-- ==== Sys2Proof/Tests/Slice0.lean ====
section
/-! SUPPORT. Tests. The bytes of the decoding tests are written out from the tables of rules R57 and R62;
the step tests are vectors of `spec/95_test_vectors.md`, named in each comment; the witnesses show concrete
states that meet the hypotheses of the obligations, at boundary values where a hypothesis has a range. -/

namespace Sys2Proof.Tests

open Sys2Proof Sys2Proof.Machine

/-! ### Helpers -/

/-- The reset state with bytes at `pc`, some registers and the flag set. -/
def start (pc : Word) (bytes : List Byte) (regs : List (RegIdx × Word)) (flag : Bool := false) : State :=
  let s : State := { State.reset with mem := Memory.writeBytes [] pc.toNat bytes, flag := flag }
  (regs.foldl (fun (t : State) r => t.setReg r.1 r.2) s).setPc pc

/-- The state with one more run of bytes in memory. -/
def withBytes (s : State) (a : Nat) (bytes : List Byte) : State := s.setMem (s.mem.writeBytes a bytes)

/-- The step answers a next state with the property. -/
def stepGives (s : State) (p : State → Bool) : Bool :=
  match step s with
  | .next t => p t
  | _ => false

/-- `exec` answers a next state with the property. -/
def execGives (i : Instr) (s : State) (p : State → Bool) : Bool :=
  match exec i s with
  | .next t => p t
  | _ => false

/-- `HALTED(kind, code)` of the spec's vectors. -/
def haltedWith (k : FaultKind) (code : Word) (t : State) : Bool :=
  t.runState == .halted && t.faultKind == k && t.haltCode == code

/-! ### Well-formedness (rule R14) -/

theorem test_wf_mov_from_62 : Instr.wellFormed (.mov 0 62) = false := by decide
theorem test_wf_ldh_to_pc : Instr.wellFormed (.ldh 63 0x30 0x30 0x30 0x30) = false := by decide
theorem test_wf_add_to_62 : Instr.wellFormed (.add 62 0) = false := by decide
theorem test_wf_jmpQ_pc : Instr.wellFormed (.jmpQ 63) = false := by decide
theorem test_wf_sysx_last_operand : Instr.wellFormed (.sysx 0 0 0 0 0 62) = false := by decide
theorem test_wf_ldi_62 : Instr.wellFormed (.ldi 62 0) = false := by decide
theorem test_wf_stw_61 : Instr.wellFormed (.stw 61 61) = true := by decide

● **EXERCISE PROMPT**
Begin with the first line of the records and finish with the line containing "### Helpers -/". Reproduce those lines exactly, both ends included, and nothing else.

● **OUTPUT OF THE TASK**
-- ==== Sys2Proof/Tests/Slice0.lean ====
section
/-! SUPPORT. Tests. The bytes of the decoding tests are written out from the tables of rules R57 and R62;
the step tests are vectors of `spec/95_test_vectors.md`, named in each comment; the witnesses show concrete
states that meet the hypotheses of the obligations, at boundary values where a hypothesis has a range. -/

namespace Sys2Proof.Tests

open Sys2Proof Sys2Proof.Machine

/-! ### Helpers -/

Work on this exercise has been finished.